Prompt -
For every line in the entries that contains "unfold", show the whole line.

Material shown -
-- ==== Sys2Proof/Laws/Exec.lean ====
section
/-! SUPPORT. What each instruction answers, one equation for each constructor, and what the shared operations of BREAK
and of the Breakpoint Manager can do. -/

namespace Sys2Proof.Machine

variable (s : State)

theorem exec_and (rd rs1 rs2 : RegIdx) :
    exec (.and rd rs1 rs2) s = .next (s.finishAlu rd (aluAnd (s.x rs1) (s.x rs2))) := rfl
theorem exec_or (rd rs1 rs2 : RegIdx) :
    exec (.or rd rs1 rs2) s = .next (s.finishAlu rd (aluOr (s.x rs1) (s.x rs2))) := rfl
theorem exec_nor (rd rs1 rs2 : RegIdx) :
    exec (.nor rd rs1 rs2) s = .next (s.finishAlu rd (aluNor (s.x rs1) (s.x rs2))) := rfl
theorem exec_xor (rd rs1 rs2 : RegIdx) :
    exec (.xor rd rs1 rs2) s = .next (s.finishAlu rd (aluXor (s.x rs1) (s.x rs2))) := rfl
theorem exec_add (rd rs1 rs2 : RegIdx) :
    exec (.add rd rs1 rs2) s = .next (s.finishAlu rd (aluAdd (s.x rs1) (s.x rs2))) := rfl
theorem exec_sub (rd rs1 rs2 : RegIdx) :
    exec (.sub rd rs1 rs2) s = .next (s.finishAlu rd (aluSub (s.x rs1) (s.x rs2))) := rfl
theorem exec_mul (rd rs1 rs2 : RegIdx) :
    exec (.mul rd rs1 rs2) s = .next (s.finishAlu rd (aluMul (s.x rs1) (s.x rs2))) := rfl
theorem exec_div (rd rs1 rs2 : RegIdx) :
    exec (.div rd rs1 rs2) s = .next (if s.x rs2 = 0 then s.raiseAluFault .divisionByZero
      else s.finishAlu rd (aluDiv (s.x rs1) (s.x rs2))) := rfl
theorem exec_lsl (rd rs1 rs2 : RegIdx) :
    exec (.lsl rd rs1 rs2) s = .next (s.setX rd (s.x rs1 <<< s.shiftAmount rs2)) := rfl
theorem exec_asr (rd rs1 rs2 : RegIdx) :
    exec (.asr rd rs1 rs2) s = .next (s.setX rd ((s.x rs1).sshiftRight (s.shiftAmount rs2))) := rfl
theorem exec_lsr (rd rs1 rs2 : RegIdx) :
    exec (.lsr rd rs1 rs2) s = .next (s.setX rd (s.x rs1 >>> s.shiftAmount rs2)) := rfl
theorem exec_load (rd rs : RegIdx) :
    exec (.load rd rs) s = .next ((s.noteRead (s.x rs)).setX rd (s.mem.read (s.x rs))) := rfl
theorem exec_loadi (rd rs : RegIdx) (imm : BitVec 16) (lhw : Bool) :
    exec (.loadi rd rs imm lhw) s = .next (s.setX rd (s.x rs + loadiAddend imm lhw)) := rfl
theorem exec_store (rd rs : RegIdx) :
    exec (.store rd rs) s = .next { s with mem := s.mem.write (s.x rd) (s.x rs) } := rfl
theorem exec_jmp (rs : RegIdx) : exec (.jmp rs) s = .next { s with pc := s.x rs } := rfl
theorem exec_jmpi (offset : Int) :
    exec (.jmpi offset) s = .next { s with pc := s.relativeTarget offset } := rfl
theorem exec_jmpc (rs : RegIdx) (select : BitVec 4) :
    exec (.jmpc rs select) s = .next { s with pc := if s.flags.selected select then s.x rs else s.pc } := rfl
theorem exec_jmpic (offset : Int) (select : BitVec 4) :
    exec (.jmpic offset select) s =
      .next { s with pc := if s.flags.selected select then s.relativeTarget offset else s.pc } := rfl
theorem exec_brk :
    exec .brk s = .next (({ s with pc := s.instrAddr }.emit (.breakpointHit s.instrAddr)).takeBreak s.instrAddr) :=
  rfl

/-- What BREAK does at `a`: one of the two cases of R190. -/
theorem State.takeBreak_cases (a : Word) :
    (∃ saved, s.breakpointAt a = some ⟨saved, true⟩ ∧
      s.takeBreak a = { s.disableBreakpoint a ⟨saved, true⟩ with atBreakpoint := true }) ∨
    ((∀ saved, s.breakpointAt a ≠ some ⟨saved, true⟩) ∧
      s.takeBreak a = s.raiseFatal .breakWithoutRecord a) := by
  unfold State.takeBreak
  cases h : s.breakpointAt a with
  | none => exact .inr ⟨fun _ e => (by cases e), rfl⟩
  | some b =>
    obtain ⟨saved, on⟩ := b
    cases on with
    | true => exact .inl ⟨saved, rfl, rfl⟩
    | false => exact .inr ⟨fun _ e => (by cases e), rfl⟩

/-- What BREAK answers, in one record for each case. -/
theorem exec_brk_cases :
    (∃ saved, s.breakpointAt s.instrAddr = some ⟨saved, true⟩ ∧
      exec .brk s = .next { s with
        pc := s.instrAddr, diags := s.diags ++ [.breakpointHit s.instrAddr]
        code := s.code.set s.instrAddr.toNat saved
        breakpoints := SortedMap.put s.instrAddr.toNat ⟨saved, false⟩ s.breakpoints, atBreakpoint := true }) ∨
    ((∀ saved, s.breakpointAt s.instrAddr ≠ some ⟨saved, true⟩) ∧
      exec .brk s = .next { s with
        pc := s.instrAddr, diags := s.diags ++ [.breakpointHit s.instrAddr]
        fault := some ⟨.breakWithoutRecord, s.instrAddr⟩ }) := by
  rw [exec_brk]
  rcases State.takeBreak_cases (({ s with pc := s.instrAddr }.emit (.breakpointHit s.instrAddr))) s.instrAddr with
    ⟨saved, hb, h⟩ | ⟨hb, h⟩
  · exact .inl ⟨saved, hb, by rw [h]; rfl⟩
  · exact .inr ⟨hb, by rw [h]; rfl⟩

/-- What `add` does: one of the cases of R223. -/
theorem State.addBreakpoint_cases (e : OpcodeMap) (a : Word) :
    (s.code[a.toNat]? = none ∧ s.addBreakpoint e a = s) ∨
    (∃ w, s.code[a.toNat]? = some w ∧
      ((s.breakpointAt a = none ∧
          s.addBreakpoint e a = (s.setBreakpoint a ⟨w, true⟩).setCode a (sentinelWord e)) ∨
        (∃ saved, s.breakpointAt a = some ⟨saved, true⟩ ∧ s.addBreakpoint e a = s) ∨
        (∃ saved, s.breakpointAt a = some ⟨saved, false⟩ ∧
          s.addBreakpoint e a = (s.setBreakpoint a ⟨saved, true⟩).setCode a (sentinelWord e)))) := by
  unfold State.addBreakpoint
  cases hc : s.code[a.toNat]? with
  | none => exact .inl ⟨rfl, rfl⟩
  | some w =>
    refine .inr ⟨w, rfl, ?_⟩
    cases h : s.breakpointAt a with
    | none => exact .inl ⟨rfl, rfl⟩
    | some b =>
      obtain ⟨saved, on⟩ := b
      cases on with
      | true => exact .inr (.inl ⟨saved, rfl, rfl⟩)
      | false => exact .inr (.inr ⟨saved, rfl, rfl⟩)

/-- What `remove` does: one of the cases of R225. -/
theorem State.removeBreakpoint_cases (a : Word) :
    (s.breakpointAt a = none ∧ s.removeBreakpoint a = s) ∨
    (∃ saved, s.breakpointAt a = some ⟨saved, true⟩ ∧
      s.removeBreakpoint a = (s.setCode a saved).deleteBreakpoint a) ∨
    (∃ saved, s.breakpointAt a = some ⟨saved, false⟩ ∧ s.removeBreakpoint a = s.deleteBreakpoint a) := by
  unfold State.removeBreakpoint
  cases h : s.breakpointAt a with
  | none => exact .inl ⟨rfl, rfl⟩
  | some b =>
    obtain ⟨saved, on⟩ := b
    cases on with
    | true => exact .inr (.inl ⟨saved, rfl, rfl⟩)
    | false => exact .inr (.inr ⟨saved, rfl, rfl⟩)

end Sys2Proof.Machine
end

Written reply -
  unfold State.takeBreak
  unfold State.addBreakpoint
  unfold State.removeBreakpoint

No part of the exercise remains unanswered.